Sultan Baybars, 1274 yılında Anadolu’ya girdi. Anadolu’yu İlhanlı tahakkümünden kurtarmak üzere, bir kısım Selçuklu Beylerinin davetiyle 1277’de harekete geçti. Elbistan’da İlhanlı ordusunu bozup, Kayseri’ye girdi. Ancak, idare merkezinden fazla uzaklaştığı için Şam’a döndü. Haziran 1277’de kısa bir rahatsızlıktan sonra 54 yaşında vefat etti. Şam’a defnedildi.
Sultan Baybars, Moğol hakimiyetinin Suriye ve Mısır’a taşınmasına kesin şekilde mani olup, Haçlıların iki yüz yıldan fazla süren Ortadoğu işgaline son verdi. Büyük bir kumandan ve devlet adamı olan Baybars, dirayeti sayesinde devletin iç ve dış siyasetini başarı ile yürüttü. Devlet teşkilatında önemli ıslahatlar yaptı.
Baybars’ın yerine oğlu Nasireddin Berke tahta geçti
Baybars’ın ölümü üzerine yerine oğlu Nasireddin Berke geçti. Ancak kısa bir süre sonra emirlerle arası açıldı. Nasireddin Berke 2 yıl sonra kendi isteğiyle tahttan çekildi (1279).
Yerine Baybars’ın diğer oğlu Bedrüddin Sülemiş geçti. Emirlerden Kalavunda saltanat naibi oldu.
Kalavun, Sülemiş’i tahttan indirip sultan oldu
Yeni sultanın küçük yaşta olmasından faydalanan Kalavun, iktidarı ele geçirdi. Kendisine saltanat yolunu açan çalışmalarda bulundu. Sülemiş ve Kalavunadına sikke kesildi ve hutbe okundu. Aynı yılın Kasım ayında ümeranın desteğini alan Kalavun, Sülemiş’i tahttan indirerek, sultanlığını ilan etti.

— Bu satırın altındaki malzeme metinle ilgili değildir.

/-- Settles O13. -/
theorem clientTransmitSends : Obligations.ClientTransmitSends := by
  refine ⟨fun k t hd hp => ?_, fun s p hp => if_neg (by omega)⟩
  have hsend : ((t.sendByte k).sendByte k) = { t with fillPos := 2, out := some wordMaint } ∧
      (t.sendByte k).out = some wordFirst := by
    simp [TxSide.sendByte, hd, hp, show 1 < 2 + 90 * k by omega]
  obtain ⟨htx, hdata, hend⟩ := TxSide.run_fill (k := k) (90 * k) ((t.sendByte k).sendByte k) (by simp [hsend.1, hd])
    (by simp [hsend.1]) (by simp [hsend.1])
  have hrun : t.run k (2 + 90 * k) = (wordFirst :: wordMaint :: List.replicate (90 * k) 0xFF,
      (((t.sendByte k).sendByte k).run k (90 * k)).2) := by
    rw [Nat.add_comm]
    simp only [TxSide.run, htx, hsend.2]
    simp [hsend.1]
  rw [hrun]
  exact ⟨rfl, (if_neg (by simp [hdata])).trans (if_neg (by simp [hend]))⟩

end Sys2Proof.Machine

/-! ## Proofs: carrier receivers and the label scan -/

namespace Sys2Proof

/-- After a list of writes with different numbers, each number written reads as what was written for it. -/
theorem Sparse.find_foldl_insert {α β : Type} (g : α → β) : ∀ (l : Sparse α) (m : Sparse β),
    (Sparse.keys l).Nodup →
    (∀ e ∈ l, Sparse.find (l.foldl (fun m e => Sparse.insert m e.1 (g e.2)) m) e.1 = some (g e.2)) ∧
    ∀ k, k ∉ Sparse.keys l → Sparse.find (l.foldl (fun m e => Sparse.insert m e.1 (g e.2)) m) k = Sparse.find m k
  | [], m, _ => ⟨by simp, fun _ _ => rfl⟩
  | a :: l, m, h => by
    obtain ⟨ha, hl⟩ := List.nodup_cons.mp h
    obtain ⟨hin, hout⟩ := Sparse.find_foldl_insert g l (Sparse.insert m a.1 (g a.2)) hl
    refine ⟨fun e he => ?_, fun k hk => ?_⟩
    · rcases List.mem_cons.mp he with rfl | he
      · exact (hout e.1 ha).trans (Sparse.find_insert_self _ _ _)
      · exact hin e he
    · have hne : k ≠ a.1 := fun hka => hk (hka ▸ List.mem_cons_self)
      exact (hout k fun hkl => hk (List.mem_cons_of_mem _ hkl)).trans (Sparse.find_insert_ne _ _ hne)

end Sys2Proof

namespace Sys2Proof.Machine

/-! ### Carriers read back -/

theorem State.carrier_putCarrier_self {s : State} (hT : s.TablesOk) (c : Nat) (r : Carrier) :
    (s.putCarrier c r).carrier c = { r with losSeen := r.losSeen || r.los, loaSeen := r.loaSeen || !(r.align == .aligned),
                                            delivered := r.delivered &&& r.delivering } := by
  obtain ⟨_, _, _, _, _, _, hc, _⟩ := hT
  exact Sparse.get_put_self _ _ _ _ (Sparse.rising_of_wf hc)

theorem State.carrier_putCarrier_ne (s : State) {c d : Nat} (r : Carrier) (hd : d ≠ c) :
    (s.putCarrier c r).carrier d = s.carrier d := Sparse.get_put_ne _ _ _ hd

theorem State.feed_setFeed_self {s : State} (hT : s.TablesOk) (c : Nat) (l : List FeedEntry) :
    (s.setFeed c l).feed c = l := by
  obtain ⟨_, _, _, hf, _⟩ := hT
  exact Sparse.get_put_self _ _ _ _ (Sparse.rising_of_wf hf)

/-! ### The scan's part in a received frame and in a loss of alignment -/

/-- The scan that it ends or continues and the port are all that a frame of the scan changes. -/
theorem State.exists_scanFrame (s : State) (c : Nat) (prev : Option Nat) (f : RxFrame) :
    ∃ x y, s.scanFrame c prev f = (s.setCrx { s.crx with scan := x }).setCmd y := by
  unfold State.scanFrame
  split
  · exact ⟨s.crx.scan, s.cmd, rfl⟩
  · split
    · split
      · exact ⟨some _, s.cmd, rfl⟩
      · exact ⟨none, _, rfl⟩
    · exact ⟨s.crx.scan, s.cmd, rfl⟩

theorem State.exists_scanLost (s : State) (c : Nat) :
    ∃ x y, s.scanLost c = (s.setCrx { s.crx with scan := x }).setCmd y := by
  unfold State.scanLost State.stopScan
  split
  · exact ⟨s.crx.scan, s.cmd, rfl⟩
  · split
    · split
      · exact ⟨s.crx.scan, s.cmd, rfl⟩
      · exact ⟨_, _, rfl⟩
    · exact ⟨s.crx.scan, s.cmd, rfl⟩

theorem State.scanLost_of_scan {s : State} {sc : Scan} (h : s.crx.scan = some sc) :
    s.scanLost sc.par.carrier = s.endScan (sc.result .notReady) := by
  simp [State.scanLost, State.stopScan, h]

/-! ### Operations on records alone -/

/-- Nothing but the records of the handles in `H` differs. -/
def State.Repaths (H : Nat → Prop) (s t : State) : Prop :=
  (∃ x, t = s.setPtb { s.ptb with paths := x }) ∧ ∀ g, ¬ H g → t.path g = s.path g

namespace State.Repaths
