-- ==== Sys2Proof/Syntax.lean ====
section
/-! DEFINITION. An instruction of the block is one request frame (30_encoding.md), with the fields the
parser decodes pulled out. One constructor per row of opcode_table.json. A row covers every frame that
selects it (R96: "the length checks of rule R94 come after"), so each operation's PDU also has a form
for bytes that do not have the operation's size. -/

namespace Sys2Proof

/-- The MBAP fields of an accepted request (R81). The protocol id is not among them: an accepted frame
has `pid = 0` (R115). `mlen` is the declared length, kept as received. -/
structure Header where
  tid : Word
  mlen : Word
  uid : Byte
deriving DecidableEq, Repr

/-- What follows the function code of an `RHR` frame (R84). -/
inductive ReadPdu where
  /-- `{startAddr:u16, count:u16}`, the four bytes of `REQ_RD`. -/
  | fields (startAddr count : Word)
  /-- Any other number of bytes: L is not 12. -/
  | badSize (rest : List Byte)
deriving DecidableEq, Repr

/-- What follows the function code of a `WSR` frame (R85). -/
inductive WriteSinglePdu where
  /-- `{startAddr:u16, value:u16}`, the four bytes of `REQ_WS`. -/
  | fields (startAddr value : Word)
  /-- Any other number of bytes: L is not 12. -/
  | badSize (rest : List Byte)
deriving DecidableEq, Repr

/-- What follows the function code of a `WMR` frame (R86). -/
inductive WriteMultiplePdu where
  /-- `{startAddr:u16, count:u16, byteCount:u8, data}`: `data` is whatever bytes follow index 12. -/
  | fields (startAddr count : Word) (byteCount : Byte) (data : List Byte)
  /-- Fewer than five bytes: L is below 13. -/
  | short (rest : List Byte)
deriving DecidableEq, Repr

/-- One request frame of at least 8 bytes with protocol id 0 (R91, R96). -/
inductive Instr where
  /-- Read holding registers, function code 3 (R130). -/
  | rhr (h : Header) (p : ReadPdu)
  /-- Write single register, function code 6 (R140). -/
  | wsr (h : Header) (p : WriteSinglePdu)
  /-- Write multiple registers, function code 16 (R141). -/
  | wmr (h : Header) (p : WriteMultiplePdu)
  /-- Every other function code (R160); `rest` is never interpreted. -/
  | illegal (h : Header) (fc : Byte) (rest : List Byte)
deriving DecidableEq, Repr

/-- Number of bytes after the function code of an `RHR` frame. -/
def ReadPdu.size : ReadPdu → Nat
  | .fields _ _ => 4
  | .badSize rest => rest.length

/-- Number of bytes after the function code of a `WSR` frame. -/
def WriteSinglePdu.size : WriteSinglePdu → Nat
  | .fields _ _ => 4
  | .badSize rest => rest.length

/-- Number of bytes after the function code of a `WMR` frame. -/
def WriteMultiplePdu.size : WriteMultiplePdu → Nat
  | .fields _ _ _ data => 5 + data.length
  | .short rest => rest.length

/-- `L`, the number of bytes of the frame: header (7), function code (1) and the rest (R81, R82). -/
def Instr.size : Instr → Nat
  | .rhr _ p => 8 + p.size
  | .wsr _ p => 8 + p.size
  | .wmr _ p => 8 + p.size
  | .illegal _ _ rest => 8 + rest.length

/-- The MBAP fields of the frame. -/
def Instr.header : Instr → Header
  | .rhr h _ => h
  | .wsr h _ => h
  | .wmr h _ => h
  | .illegal h _ _ => h

end Sys2Proof
end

Kalavun, tahta geçtikten sonra diğer Memluk sultanlarının karşılaştıkları güçlüklerle karşılaştı. İç meselelerini yoluna koyduktan sonra, İlhanlılara karşı Baybars’ın politikasını takip etti. 1280 ve 1281 yılında İlhanlıların Suriye’ye yaptıkları iki seferi bertaraf etti.
Kalavun, 1285 yılına kadar Sungur ile meşgul oldu. Bu yüzden Haçlılarla savaşa girmekten kaçındı ve 10 yıllık bir barış anlaşması yaptı. İşlerini yoluna koyar koymaz, Avrupa’dan yardım alamayan Haçlı kalıntılarını ortadan kaldırmak için harekete geçti. Emir Hüsameddin komutasında bir orduyu Antakya Haçlı Prensliğinin son kalıntılarının toplandığı Lazkiye’ye gönderdi ve 1287 yılı Nisan ayında şehir fethedildi.

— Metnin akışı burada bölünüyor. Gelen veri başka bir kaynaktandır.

-- ==== Sys2Proof/Machine/Operands.lean ====
section
/-! DEFINITION. Operand forms: register slices (20_memory.md R51, R55, R56) and the data words of a
multi-register write (42_write_registers.md R141). Addressing is absolute (R130, R140, R141). -/

namespace Sys2Proof.Machine

/-- The values `x[a], …, x[a+n-1]` (R51, R55). -/
def readSlice (regs : List Word) (a n : Nat) : List Word :=
  (regs.drop a).take n

/-- `x[a+i] <- vs[i]` for every `i` below `vs.length`; every other register keeps its value (R56). -/
def writeSlice : List Word → Nat → List Word → List Word
  | [], _, _ => []
  | regs, _, [] => regs
  | _ :: regs, 0, v :: vs => v :: writeSlice regs 0 vs
  | x :: regs, a + 1, vs => x :: writeSlice regs a vs

/-- `data[i] = be16(b, 13 + 2*i)`: the data bytes taken two at a time (R141). -/
def dataWords : List Byte → List Word
  | hi :: lo :: rest => be16 hi lo :: dataWords rest
  | _ => []

end Sys2Proof.Machine
end

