-- ==== Sys2Proof/Machine/Illegal.lean ====
section
/-! DEFINITION. Every other function code (43_illegal_function.md). -/

namespace Sys2Proof.Machine

/-- `ILLEGAL` (R160): `IllegalFunction`, before any length is looked at; `rest` is not read. -/
def execIllegal (h : Header) (fc : Byte) (_rest : List Byte) (s : State) : Result :=
  .next (raise .illegalFunction h fc s)

end Sys2Proof.Machine
end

1289 yılında Kalavun güçlü bir ordu ile Trablus’u kuşattı ve Nisan ayının sonlarında ele geçirdi. 1290 yılında Akka’ya gelen bir Haçlı grubu, civardaki Müslüman topraklarına hücum edip, bazı tüccarları öldürdüler. Bunun üzerine, Kalavun büyük bir ordu hazırladı. Fakat Kahire’den ayrılmak üzereyken 1290 yılında vefat etti.

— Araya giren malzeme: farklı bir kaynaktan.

-- ==== Sys2Proof/Tests/Slice0.lean ====
section
/-! SUPPORT. Small tests of the model and the witnesses of the statements' hypotheses. The expected bytes
and registers are those of spec/95_test_vectors.md, named in each docstring, or written out from the
encoding rules of 30_encoding.md. -/

namespace Sys2Proof.Tests

open Sys2Proof.Machine

/-! ## Helpers -/

/-- The reset state with these moves to come. -/
def withScript (script : List Move) : State := { State.reset with script := script }

/-- The reset state with register `a` holding `v` and these moves to come. -/
def withRegister (a : Nat) (v : Word) (script : List Move) : State :=
  { State.reset with regs := State.reset.regs.set a v, script := script }

/-- The reset state with a client connected (R193). -/
def withClient (script : List Move) : State :=
  { withScript script with agents := { State.reset.agents with conn := .connected } }

/-- The reset state with other parameters. -/
def withParams (n rxMax : Nat) : State :=
  State.resetWith { Params.reference with n := n, rxMax := rxMax }

/-- Registers and sent frame after one step: what a vector of 95_test_vectors.md states. -/
def outcome (s : State) : Option (List Word × Option (List Byte)) :=
  match step s with
  | .next t => some (t.regs, t.tx)
  | _ => none

/-- One service cycle on the reset state. -/
def served (b : List Byte) : Option (List Word × Option (List Byte)) :=
  outcome (withScript [.service b true])

/-- The registers right after reset (R36). -/
def resetFile : List Word := [3, 250, 0, 0, 0, 0, 0, 0, 0, 0]

/-- A header with transaction id 1, unit id 1. -/
def header (mlen : Word) : Header := ⟨1, mlen, 1⟩

/-! ## WellFormed: each check refuses an ill-formed term -/

/-- R84: four bytes are the fields of a read, not a malformed form. -/
theorem test_wf_refuses_rhr_of_operation_size :
    (Instr.rhr (header 6) (.badSize [0, 0, 0, 1])).wellFormed = false := by decide

/-- R85: the same for a single write. -/
theorem test_wf_refuses_wsr_of_operation_size :
    (Instr.wsr (header 6) (.badSize [0, 0, 0, 1])).wellFormed = false := by decide

/-- R86: five bytes hold address, count and byte count. -/
theorem test_wf_refuses_wmr_of_operation_size :
    (Instr.wmr (header 7) (.short [0, 0, 0, 0, 0])).wellFormed = false := by decide

/-- R91: the three supported function codes are not illegal. -/
theorem test_wf_refuses_illegal_with_supported_code :
    (Instr.illegal (header 6) 0x03 []).wellFormed = false ∧
    (Instr.illegal (header 6) 0x06 []).wellFormed = false ∧
    (Instr.illegal (header 6) 0x10 []).wellFormed = false := by decide

/-- R84 to R86, R91: what the checks let through. -/
theorem test_wf_accepts_frames :
    (Instr.rhr (header 5) (.badSize [0, 0, 0])).wellFormed = true ∧
    (Instr.wsr (header 6) (.fields 0 2)).wellFormed = true ∧
    (Instr.wmr (header 6) (.short [0, 4, 0, 1])).wellFormed = true ∧
    (Instr.illegal (header 2) 0x00 []).wellFormed = true := by decide

/-! ## Decode: bytes written out from R81 to R86 -/

/-- V-RHR-12: `RHR 0xBEEF, 0xFF, 1, 1`. -/
theorem test_decode_rhr :
    decode [0xBE, 0xEF, 0x00, 0x00, 0x00, 0x06, 0xFF, 0x03, 0x00, 0x01, 0x00, 0x01]
      = .instr (.rhr ⟨0xBEEF, 6, 0xFF⟩ (.fields 1 1)) := by decide

/-- V-RHR-9: a read one byte short. -/
theorem test_decode_rhr_short :
    decode [0x00, 0x09, 0x00, 0x00, 0x00, 0x05, 0x01, 0x03, 0x00, 0x00, 0x00]
      = .instr (.rhr ⟨9, 5, 1⟩ (.badSize [0, 0, 0])) := by decide

/-- V-WSR-2: `WSR 0x11, 1, 9, 0xFFFF`. -/
theorem test_decode_wsr :
    decode [0x00, 0x11, 0x00, 0x00, 0x00, 0x06, 0x01, 0x06, 0x00, 0x09, 0xFF, 0xFF]
      = .instr (.wsr ⟨0x11, 6, 1⟩ (.fields 9 0xFFFF)) := by decide

/-- V-WSR-5: the value one byte short. -/
theorem test_decode_wsr_short :
    decode [0x00, 0x14, 0x00, 0x00, 0x00, 0x05, 0x01, 0x06, 0x00, 0x00, 0x00]
      = .instr (.wsr ⟨0x14, 5, 1⟩ (.badSize [0, 0, 0])) := by decide

/-- V-WMR-1: `WMR 0x20, 1, 4, [0x1234, 0xABCD, 1]`. -/
theorem test_decode_wmr :
    decode [0x00, 0x20, 0x00, 0x00, 0x00, 0x0D, 0x01, 0x10, 0x00, 0x04, 0x00, 0x03, 0x06,
        0x12, 0x34, 0xAB, 0xCD, 0x00, 0x01]
      = .instr (.wmr ⟨0x20, 13, 1⟩ (.fields 4 3 6 [0x12, 0x34, 0xAB, 0xCD, 0x00, 0x01])) := by
  decide

/-- V-WMR-7: no byte count. -/
theorem test_decode_wmr_short :
    decode [0x00, 0x26, 0x00, 0x00, 0x00, 0x06, 0x01, 0x10, 0x00, 0x04, 0x00, 0x01]
      = .instr (.wmr ⟨0x26, 6, 1⟩ (.short [0, 4, 0, 1])) := by decide

/-- V-ILL-5: function code 0x17. -/
theorem test_decode_illegal :
    decode [0x00, 0x34, 0x00, 0x00, 0x00, 0x0D, 0x09, 0x17, 0x00, 0x00]
      = .instr (.illegal ⟨0x34, 13, 9⟩ 0x17 [0, 0]) := by decide

/-- V-DROP-1, V-DROP-2, V-DROP-3: no bytes, a runt, another protocol. -/
theorem test_decode_rejects :
    decode [] = .rejected .empty ∧
    decode [0x00, 0x01, 0x00, 0x00, 0x00, 0x01, 0x01] = .rejected .runt ∧
    decode [0x00, 0x01, 0x00, 0x01, 0x00, 0x06, 0x01, 0x03, 0x00, 0x00, 0x00, 0x01]
      = .rejected .badProtocol := by decide

/-- The table words of R96: protocol id 0 and the function code, all other bits 0. -/
theorem test_decode_table_words :
    decodeTableWord 64 0x03 = some (.rhr ⟨0, 0, 0⟩ (.fields 0 0)) ∧
    decodeTableWord 64 0x06 = some (.wsr ⟨0, 0, 0⟩ (.fields 0 0)) ∧
    decodeTableWord 64 0x10 = some (.wmr ⟨0, 0, 0⟩ (.fields 0 0 0 [])) ∧
    decodeTableWord 64 0x0000000000000100 = some (.illegal ⟨0, 0, 1⟩ 0 []) ∧
    decodeTableWord 64 0x0000000100000003 = none := by decide

/-- R97: the textual `WMR` line of V-WMR-1 stands for its bytes. -/
theorem test_request_wmr_line :
    encode (requestWmr 0x20 1 4 [0x1234, 0xABCD, 1])
      = [0x00, 0x20, 0x00, 0x00, 0x00, 0x0D, 0x01, 0x10, 0x00, 0x04, 0x00, 0x03, 0x06,
        0x12, 0x34, 0xAB, 0xCD, 0x00, 0x01] := by decide

/-! ## The bound check (V-BND) -/

/-- V-BND, the rows where it holds. -/
theorem test_in_range :
    inRange 10 0 0 = true ∧ inRange 10 0 10 = true ∧ inRange 10 5 5 = true ∧
    inRange 10 9 1 = true ∧ inRange 10 10 0 = true := by decide

/-- V-BND, the rows where it does not, the wrapping sums among them. -/
theorem test_not_in_range :
    inRange 10 0 11 = false ∧ inRange 10 5 6 = false ∧ inRange 10 10 1 = false ∧
    inRange 10 11 0 = false ∧ inRange 10 8 5 = false ∧ inRange 10 0xFFFF 2 = false ∧
    inRange 10 1 0xFFFF = false ∧ inRange 10 0xFFFF 0xFFFF = false := by decide

/-! ## One step: two vectors for each instruction -/

/-- V-RHR-1. -/
theorem test_rhr_reads_the_control_registers :
    served [0x00, 0x01, 0x00, 0x00, 0x00, 0x06, 0x01, 0x03, 0x00, 0x00, 0x00, 0x04]
      = some (resetFile, some [0x00, 0x01, 0x00, 0x00, 0x00, 0x0B, 0x01, 0x03, 0x08,
        0x00, 0x03, 0x00, 0xFA, 0x00, 0x00, 0x00, 0x00]) := by decide

/-- V-RHR-7: no wrap. -/
theorem test_rhr_does_not_wrap :
    served [0x00, 0x07, 0x00, 0x00, 0x00, 0x06, 0x01, 0x03, 0xFF, 0xFF, 0x00, 0x02]
      = some (resetFile, some [0x00, 0x07, 0x00, 0x00, 0x00, 0x03, 0x01, 0x83, 0x02]) := by decide

/-- V-WSR-2: last register, largest value. -/
theorem test_wsr_writes_the_last_register :
    served [0x00, 0x11, 0x00, 0x00, 0x00, 0x06, 0x01, 0x06, 0x00, 0x09, 0xFF, 0xFF]
      = some ([3, 250, 0, 0, 0, 0, 0, 0, 0, 65535],
        some [0x00, 0x11, 0x00, 0x00, 0x00, 0x06, 0x01, 0x06, 0x00, 0x09, 0xFF, 0xFF]) := by decide

/-- V-WSR-3: the first offset that holds nothing. -/
theorem test_wsr_out_of_range :
    served [0x00, 0x12, 0x00, 0x00, 0x00, 0x06, 0x01, 0x06, 0x00, 0x0A, 0x00, 0x01]
      = some (resetFile, some [0x00, 0x12, 0x00, 0x00, 0x00, 0x03, 0x01, 0x86, 0x02]) := by decide

/-- V-WMR-1. -/
theorem test_wmr_writes_a_slice :
    served [0x00, 0x20, 0x00, 0x00, 0x00, 0x0D, 0x01, 0x10, 0x00, 0x04, 0x00, 0x03, 0x06,
        0x12, 0x34, 0xAB, 0xCD, 0x00, 0x01]
      = some ([3, 250, 0, 0, 4660, 43981, 1, 0, 0, 0],
        some [0x00, 0x20, 0x00, 0x00, 0x00, 0x06, 0x01, 0x10, 0x00, 0x04, 0x00, 0x03]) := by decide

/-- V-WMR-9: malformed and out of range, code 3 wins. -/
theorem test_wmr_size_before_address :
    served [0x00, 0x28, 0x00, 0x00, 0x00, 0x0A, 0x01, 0x10, 0x00, 0x09, 0x00, 0x02, 0x03,
        0x00, 0x01, 0x00]
      = some (resetFile, some [0x00, 0x28, 0x00, 0x00, 0x00, 0x03, 0x01, 0x90, 0x03]) := by decide

/-- V-ILL-2: the high bit is already set. -/
theorem test_illegal_keeps_a_high_bit :
    served [0x00, 0x31, 0x00, 0x00, 0x00, 0x03, 0x01, 0x83, 0x02]
      = some (resetFile, some [0x00, 0x31, 0x00, 0x00, 0x00, 0x03, 0x01, 0x83, 0x01]) := by decide

/-- V-ILL-4: code 1 wins over code 3. -/
theorem test_illegal_before_sizes :
    served [0x00, 0x33, 0x00, 0x00, 0x00, 0x63, 0x01, 0x01, 0x00, 0x00, 0x00, 0x01]
      = some (resetFile, some [0x00, 0x33, 0x00, 0x00, 0x00, 0x03, 0x01, 0x81, 0x01]) := by decide

/-! ## Drops and the send port -/

/-- V-DROP-5: two requests in one receive result. -/
theorem test_drop_coalesced_requests :
    served [0x00, 0x40, 0x00, 0x00, 0x00, 0x06, 0x01, 0x03, 0x00, 0x00, 0x00, 0x01,
        0x00, 0x41, 0x00, 0x00, 0x00, 0x06, 0x01, 0x03, 0x00, 0x01, 0x00, 0x01]
      = some (resetFile, some [0x00, 0x40, 0x00, 0x00, 0x00, 0x03, 0x01, 0x83, 0x03]) := by decide

/-- V-DROP-3 and P3 step 5: another protocol, and a fragment. -/
theorem test_drop_foreign_and_runt :
    served [0x00, 0x01, 0x00, 0x01, 0x00, 0x06, 0x01, 0x03, 0x00, 0x00, 0x00, 0x01]
      = some (resetFile, none) ∧
    served [0x00, 0x01, 0x00, 0x00, 0x00] = some (resetFile, none) := by decide

set_option maxRecDepth 20000 in
/-- V-DROP-4, V-DROP-6: one byte more than RX_MAX, and exactly RX_MAX. -/
theorem test_drop_oversize :
    served (List.replicate 261 0) = some (resetFile, none) ∧
    served (List.replicate 260 0)
      = some (resetFile, some [0x00, 0x00, 0x00, 0x00, 0x00, 0x03, 0x00, 0x80, 0x01]) := by
  decide

/-- V-DROP-7: the write stays when the send fails. -/
theorem test_failed_send_keeps_the_write :
    outcome (withScript [.service
        [0x00, 0x50, 0x00, 0x00, 0x00, 0x06, 0x01, 0x06, 0x00, 0x04, 0x00, 0x09] false])
      = some ([3, 250, 0, 0, 9, 0, 0, 0, 0, 0],
        some [0x00, 0x50, 0x00, 0x00, 0x00, 0x06, 0x01, 0x06, 0x00, 0x04, 0x00, 0x09]) := by
  decide

/-! ## The response encoder -/

/-- V-ENC-3. -/
theorem test_encode_read_response :
    encodeReadResponse 0xBEEF 0xFF [0xCAFE]
      = [0xBE, 0xEF, 0x00, 0x00, 0x00, 0x05, 0xFF, 0x03, 0x02, 0xCA, 0xFE] := by decide

/-- V-ENC-4, V-ENC-5. -/
theorem test_encode_write_responses :
    encodeWriteSingleResponse 0x10 1 0 2
      = [0x00, 0x10, 0x00, 0x00, 0x00, 0x06, 0x01, 0x06, 0x00, 0x00, 0x00, 0x02] ∧
    encodeWriteMultipleResponse 0x20 1 4 3
      = [0x00, 0x20, 0x00, 0x00, 0x00, 0x06, 0x01, 0x10, 0x00, 0x04, 0x00, 0x03] := by decide

/-- V-ENC-6, V-ENC-7, V-ENC-8. -/
theorem test_encode_exceptions :
    encodeException 2 1 0x03 .illegalDataAddress
      = [0x00, 0x02, 0x00, 0x00, 0x00, 0x03, 0x01, 0x83, 0x02] ∧
    encodeException 0x28 1 0x10 .illegalDataValue
      = [0x00, 0x28, 0x00, 0x00, 0x00, 0x03, 0x01, 0x90, 0x03] ∧
    encodeException 0x31 1 0x83 .illegalFunction
      = [0x00, 0x31, 0x00, 0x00, 0x00, 0x03, 0x01, 0x83, 0x01] := by decide

set_option maxRecDepth 20000 in
/-- V-ENC-9: 125 registers give 259 bytes, length field `00 FD`, then `03 FA`. -/
theorem test_encode_longest_response :
    (encodeReadResponse 0 0 (List.replicate 125 0)).length = 259 ∧
    ((encodeReadResponse 0 0 (List.replicate 125 0)).drop 4).take 5
      = [0x00, 0xFD, 0x00, 0x03, 0xFA] := by decide

/-! ## The agents and the local port -/

/-- V-ENV-1: the counter wraps. -/
theorem test_counter_wraps :
    (counterTick 1000 (withRegister 3 65535 [])).regs = resetFile := by decide

/-- S5: nothing before 1000 ms. -/
theorem test_counter_waits :
    counterTick 999 (withRegister 3 65535 []) = withRegister 3 65535 [] := by decide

Kalavun’un yerine oğlu Eşref Halilgeçti
Kalavun’un vefatından sonra yerine oğlu Eşref Halil geçti. Halil tahta geçer geçmez, Memluklerin isyanı ile karşılaştı ve kısa sürede bastırdı. Babasının Akka’yı Haçlılardan almak için hazırladığı planı uygulamaya girişti.
Sultan Halil, 1291 yılı Nisan ayında ordusu ile Akka’yı kuşattı. Şehir 18 Mayıs’ta fethedildi. Akka’nın düşmesinden sonra Suriye’deki Haçlı kaleleri birer birer ele geçti. Böylece 14 Ağustosta bütün Suriye sahili Haçlılardan temizlendi.
Sultan Eşref Halil, tahta geçtikten sonra, devlet ricaline ve babası zamanında söz sahibi olan ümeraya karşı kötü davrandı. Bunun üzerine, vezirlerden Baydara, Sultan Eşref Halil’i bir av sırasında, işbirliği yaptığı emirlerin yardımıyla 1293 senesi Aralık ayında öldürdü.
Kısa süren saltanatlar
Sultan Halil’in öldürülmesinden sonra sırasıyla tahta geçen Nasıreddin Muhammed, Ketboğa, Laçin ve İkinci Baybars dönemlerinde ülke iç karışıklıklar ve saltanat kavgaları ile büyük tahribata uğradı.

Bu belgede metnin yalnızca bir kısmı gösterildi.